The likely materiality of a blood test which has not been carried out can seldom be assessed with accuracy, and cannot be assessed otherwise than in a broad way on the evidence presented to the Court in this case. But the totally negative breath-screening test must take this case beyond the common situation where there has been a positive screening test and any subsequent blood test offers more of a last chance than a likely benefit to the defence.

And later:

It is likely that there will in practice be a fine line between:

(a) Requiring the police not to obstruct the preparation of a defence, which must be implied in the right recognised in s 24(d); and

(b) Imposing on the police a new and affirmative duty to assist in the collection of evidence useful for the defence.

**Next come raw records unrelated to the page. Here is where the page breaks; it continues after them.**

-- ==== Sys2Proof/Laws/State.lean ====
section
/-! SUPPORT. What the updates of the state leave alone: one lemma per update and field, and what an access reads after an
update of a table. -/

namespace Sys2Proof

/-! ### Tables -/

@[simp] theorem Tab.get?_put_same {α : Type} (t : Tab α) (n : Nat) (x : α) : Tab.get? (Tab.put t n x) n = some x := by
  induction t with
  | nil => simp [Tab.put, Tab.get?]
  | cons e t ih =>
    obtain ⟨k, v⟩ := e
    simp only [Tab.put]
    split
    · simp [Tab.get?]
    · split
      · simp [Tab.get?]
      · simp [Tab.get?, *]

theorem Tab.get?_put_other {α : Type} (t : Tab α) {n m : Nat} (x : α) (h : m ≠ n) :
    Tab.get? (Tab.put t n x) m = Tab.get? t m := by
  induction t with
  | nil => simp [Tab.put, Tab.get?, h]
  | cons e t ih =>
    obtain ⟨k, v⟩ := e
    simp only [Tab.put]
    split
    · subst_vars; simp [Tab.get?, h]
    · split
      · simp [Tab.get?, h]
      · simp only [Tab.get?, ih]

@[simp] theorem Tab.getD_put_same {α : Type} (t : Tab α) (n : Nat) (x d : α) : Tab.getD (Tab.put t n x) n d = x := by
  simp [Tab.getD]

theorem Tab.getD_put_other {α : Type} (t : Tab α) {n m : Nat} (x d : α) (h : m ≠ n) :
    Tab.getD (Tab.put t n x) m d = Tab.getD t m d := by
  simp [Tab.getD, Tab.get?_put_other t x h]

theorem Tab.getD_put {α : Type} (t : Tab α) (n m : Nat) (x d : α) :
    Tab.getD (Tab.put t n x) m d = if m = n then x else Tab.getD t m d := by
  split
  · subst_vars; simp
  · exact Tab.getD_put_other t x d ‹_›

end Sys2Proof

namespace Sys2Proof.Machine

/-! ### Updates and fields -/

@[simp] theorem State.setSeq_owed (s : State) (q : Nat) (x : Seq) : (s.setSeq q x).owed = s.owed := rfl
@[simp] theorem State.setSeq_clock (s : State) (q : Nat) (x : Seq) : (s.setSeq q x).clock = s.clock := rfl
@[simp] theorem State.setSeq_agenda (s : State) (q : Nat) (x : Seq) : (s.setSeq q x).agenda = s.agenda := rfl
@[simp] theorem State.setSeq_latch (s : State) (q : Nat) (x : Seq) : (s.setSeq q x).latch = s.latch := rfl
@[simp] theorem State.setSeq_cur (s : State) (q : Nat) (x : Seq) : (s.setSeq q x).cur = s.cur := rfl
@[simp] theorem State.setSeq_tick (s : State) (q : Nat) (x : Seq) : (s.setSeq q x).tick = s.tick := rfl
@[simp] theorem State.setSeq_cores (s : State) (q : Nat) (x : Seq) : (s.setSeq q x).cores = s.cores := rfl
@[simp] theorem State.setSeq_clusters (s : State) (q : Nat) (x : Seq) : (s.setSeq q x).clusters = s.clusters := rfl
@[simp] theorem State.setSeq_dies (s : State) (q : Nat) (x : Seq) : (s.setSeq q x).dies = s.dies := rfl
@[simp] theorem State.setSeq_mem (s : State) (q : Nat) (x : Seq) : (s.setSeq q x).mem = s.mem := rfl
@[simp] theorem State.setSeq_hal (s : State) (q : Nat) (x : Seq) : (s.setSeq q x).hal = s.hal := rfl
@[simp] theorem State.setSeq_ctxs (s : State) (q : Nat) (x : Seq) : (s.setSeq q x).ctxs = s.ctxs := rfl
@[simp] theorem State.setSeq_groups (s : State) (q : Nat) (x : Seq) : (s.setSeq q x).groups = s.groups := rfl
@[simp] theorem State.setSeq_queues (s : State) (q : Nat) (x : Seq) : (s.setSeq q x).queues = s.queues := rfl
@[simp] theorem State.setSeq_owners (s : State) (q : Nat) (x : Seq) : (s.setSeq q x).owners = s.owners := rfl
@[simp] theorem State.setSeq_cursors (s : State) (q : Nat) (x : Seq) : (s.setSeq q x).cursors = s.cursors := rfl
@[simp] theorem State.setSeq_served (s : State) (q : Nat) (x : Seq) : (s.setSeq q x).served = s.served := rfl
@[simp] theorem State.setSeq_launches (s : State) (q : Nat) (x : Seq) : (s.setSeq q x).launches = s.launches := rfl
@[simp] theorem State.setSeq_mast (s : State) (q : Nat) (x : Seq) : (s.setSeq q x).mast = s.mast := rfl
@[simp] theorem State.setSeq_link (s : State) (q : Nat) (x : Seq) : (s.setSeq q x).link = s.link := rfl

@[simp] theorem State.setCore_owed (s : State) (c : Nat) (x : CoreSt) : (s.setCore c x).owed = s.owed := rfl
@[simp] theorem State.setCore_clock (s : State) (c : Nat) (x : CoreSt) : (s.setCore c x).clock = s.clock := rfl
@[simp] theorem State.setCore_agenda (s : State) (c : Nat) (x : CoreSt) : (s.setCore c x).agenda = s.agenda := rfl
@[simp] theorem State.setCore_latch (s : State) (c : Nat) (x : CoreSt) : (s.setCore c x).latch = s.latch := rfl
@[simp] theorem State.setCore_cur (s : State) (c : Nat) (x : CoreSt) : (s.setCore c x).cur = s.cur := rfl
@[simp] theorem State.setCore_tick (s : State) (c : Nat) (x : CoreSt) : (s.setCore c x).tick = s.tick := rfl
@[simp] theorem State.setCore_seqs (s : State) (c : Nat) (x : CoreSt) : (s.setCore c x).seqs = s.seqs := rfl
@[simp] theorem State.setCore_clusters (s : State) (c : Nat) (x : CoreSt) : (s.setCore c x).clusters = s.clusters := rfl
@[simp] theorem State.setCore_dies (s : State) (c : Nat) (x : CoreSt) : (s.setCore c x).dies = s.dies := rfl
@[simp] theorem State.setCore_mem (s : State) (c : Nat) (x : CoreSt) : (s.setCore c x).mem = s.mem := rfl
@[simp] theorem State.setCore_hal (s : State) (c : Nat) (x : CoreSt) : (s.setCore c x).hal = s.hal := rfl
@[simp] theorem State.setCore_ctxs (s : State) (c : Nat) (x : CoreSt) : (s.setCore c x).ctxs = s.ctxs := rfl
@[simp] theorem State.setCore_groups (s : State) (c : Nat) (x : CoreSt) : (s.setCore c x).groups = s.groups := rfl
@[simp] theorem State.setCore_queues (s : State) (c : Nat) (x : CoreSt) : (s.setCore c x).queues = s.queues := rfl
@[simp] theorem State.setCore_owners (s : State) (c : Nat) (x : CoreSt) : (s.setCore c x).owners = s.owners := rfl
@[simp] theorem State.setCore_cursors (s : State) (c : Nat) (x : CoreSt) : (s.setCore c x).cursors = s.cursors := rfl
@[simp] theorem State.setCore_served (s : State) (c : Nat) (x : CoreSt) : (s.setCore c x).served = s.served := rfl
@[simp] theorem State.setCore_launches (s : State) (c : Nat) (x : CoreSt) : (s.setCore c x).launches = s.launches := rfl
@[simp] theorem State.setCore_mast (s : State) (c : Nat) (x : CoreSt) : (s.setCore c x).mast = s.mast := rfl
@[simp] theorem State.setCore_link (s : State) (c : Nat) (x : CoreSt) : (s.setCore c x).link = s.link := rfl

@[simp] theorem State.setCluster_owed (s : State) (c : Nat) (x : Cluster) : (s.setCluster c x).owed = s.owed := rfl
@[simp] theorem State.setCluster_clock (s : State) (c : Nat) (x : Cluster) : (s.setCluster c x).clock = s.clock := rfl
@[simp] theorem State.setCluster_agenda (s : State) (c : Nat) (x : Cluster) : (s.setCluster c x).agenda = s.agenda := rfl
@[simp] theorem State.setCluster_latch (s : State) (c : Nat) (x : Cluster) : (s.setCluster c x).latch = s.latch := rfl
@[simp] theorem State.setCluster_cur (s : State) (c : Nat) (x : Cluster) : (s.setCluster c x).cur = s.cur := rfl
@[simp] theorem State.setCluster_tick (s : State) (c : Nat) (x : Cluster) : (s.setCluster c x).tick = s.tick := rfl
@[simp] theorem State.setCluster_seqs (s : State) (c : Nat) (x : Cluster) : (s.setCluster c x).seqs = s.seqs := rfl
@[simp] theorem State.setCluster_cores (s : State) (c : Nat) (x : Cluster) : (s.setCluster c x).cores = s.cores := rfl
@[simp] theorem State.setCluster_dies (s : State) (c : Nat) (x : Cluster) : (s.setCluster c x).dies = s.dies := rfl
@[simp] theorem State.setCluster_mem (s : State) (c : Nat) (x : Cluster) : (s.setCluster c x).mem = s.mem := rfl
@[simp] theorem State.setCluster_hal (s : State) (c : Nat) (x : Cluster) : (s.setCluster c x).hal = s.hal := rfl
@[simp] theorem State.setCluster_ctxs (s : State) (c : Nat) (x : Cluster) : (s.setCluster c x).ctxs = s.ctxs := rfl
@[simp] theorem State.setCluster_groups (s : State) (c : Nat) (x : Cluster) : (s.setCluster c x).groups = s.groups := rfl
@[simp] theorem State.setCluster_queues (s : State) (c : Nat) (x : Cluster) : (s.setCluster c x).queues = s.queues := rfl
@[simp] theorem State.setCluster_owners (s : State) (c : Nat) (x : Cluster) : (s.setCluster c x).owners = s.owners := rfl
@[simp] theorem State.setCluster_cursors (s : State) (c : Nat) (x : Cluster) : (s.setCluster c x).cursors = s.cursors := rfl
@[simp] theorem State.setCluster_served (s : State) (c : Nat) (x : Cluster) : (s.setCluster c x).served = s.served := rfl
@[simp] theorem State.setCluster_launches (s : State) (c : Nat) (x : Cluster) : (s.setCluster c x).launches = s.launches := rfl
@[simp] theorem State.setCluster_mast (s : State) (c : Nat) (x : Cluster) : (s.setCluster c x).mast = s.mast := rfl
@[simp] theorem State.setCluster_link (s : State) (c : Nat) (x : Cluster) : (s.setCluster c x).link = s.link := rfl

Omissions to obtain or preserve evidence likely to be material to the defence will fall on one or other side of the line according to a wide variety of factors. Clearly bad faith on the part of the police would point towards obstruction. In other cases the degree and foreseeability of materiality of the lost evidence, and the existence and extent of any practical difficulties in obtaining or preserving that evidence, will often be relevant.

[23] In Donaldson, this Court emphasised the need to consider the facts of each case when considering the issue and noted the particular facts of the case before it. The case of Donaldson has no application on the facts of this case. It cannot seriously be argued that the failure of the police officers to provide a pen and paper to the applicant impeded his right to access a lawyer or to prepare a defence. It was not the lack of pen and paper that prevented Mr Sullivan having access to a lawyer, it was his refusal to disclose the name of the lawyer to the police officers, with the result they were unable to contact the lawyer. Nor could the refusal seriously have impeded his ability to instruct the lawyer. All that was required was for Mr Sullivan to identify which the lawyer so the police could arrange the call. It must also be noted that s 24(d) of the Bill of Rights is only engaged once the person is charged. On the evidence in this case the applicant Mr Sullivan was not charged until after he had refused to undergo the blood test which was some time after the refusal by the officers to provide him pen and pencil. Question 3 does not raise a question of law which ought to be submitted to this Court.
[24] The applicant sought leave to add the following introductory words to question 4:

If an arrest is unlawful, is the evidence of the procedures thereafter admissible?

The proposed additional first sentence calls for consideration of factors under s 30 of the Evidence Act 2006. This Court has previously held that it is inappropriate to grant leave on a question relating to the applicability of s 30 when the lower Courts have found that the applicant’s rights were not breached and therefore that s 30 was not applicable: Gallichan v Police [2009] NZCA 79 at [7] and [10] – [20]. This proposed amendment does not advance the applicant’s case. The question also adds a concluding paragraph to the question 4, which does not affect the substance of the question. The fourth question is based on the premise that the arrest was unlawful. For the reasons set out by Keane J, while the charge of refusing to accompany was not made out, the applicant’s arrest was lawful.

[25] Questions 5 and 6 are again essentially challenges to the findings of fact by the lower Courts. They seek to challenge the findings on the basis that the findings are not supported by the evidence or are factually incorrect. But this is not a case where it can be argued there was no evidence to support the findings (which may be an error of law) rather, in this case, the applicant effectively says the Judge placed too much weight on certain aspects of the evidence. That does not raise a question of law.
[26] In summary, the questions fail to raise any question of law, let alone one of general or public importance.

Result

[27] For those reasons the application for special leave to appeal is refused.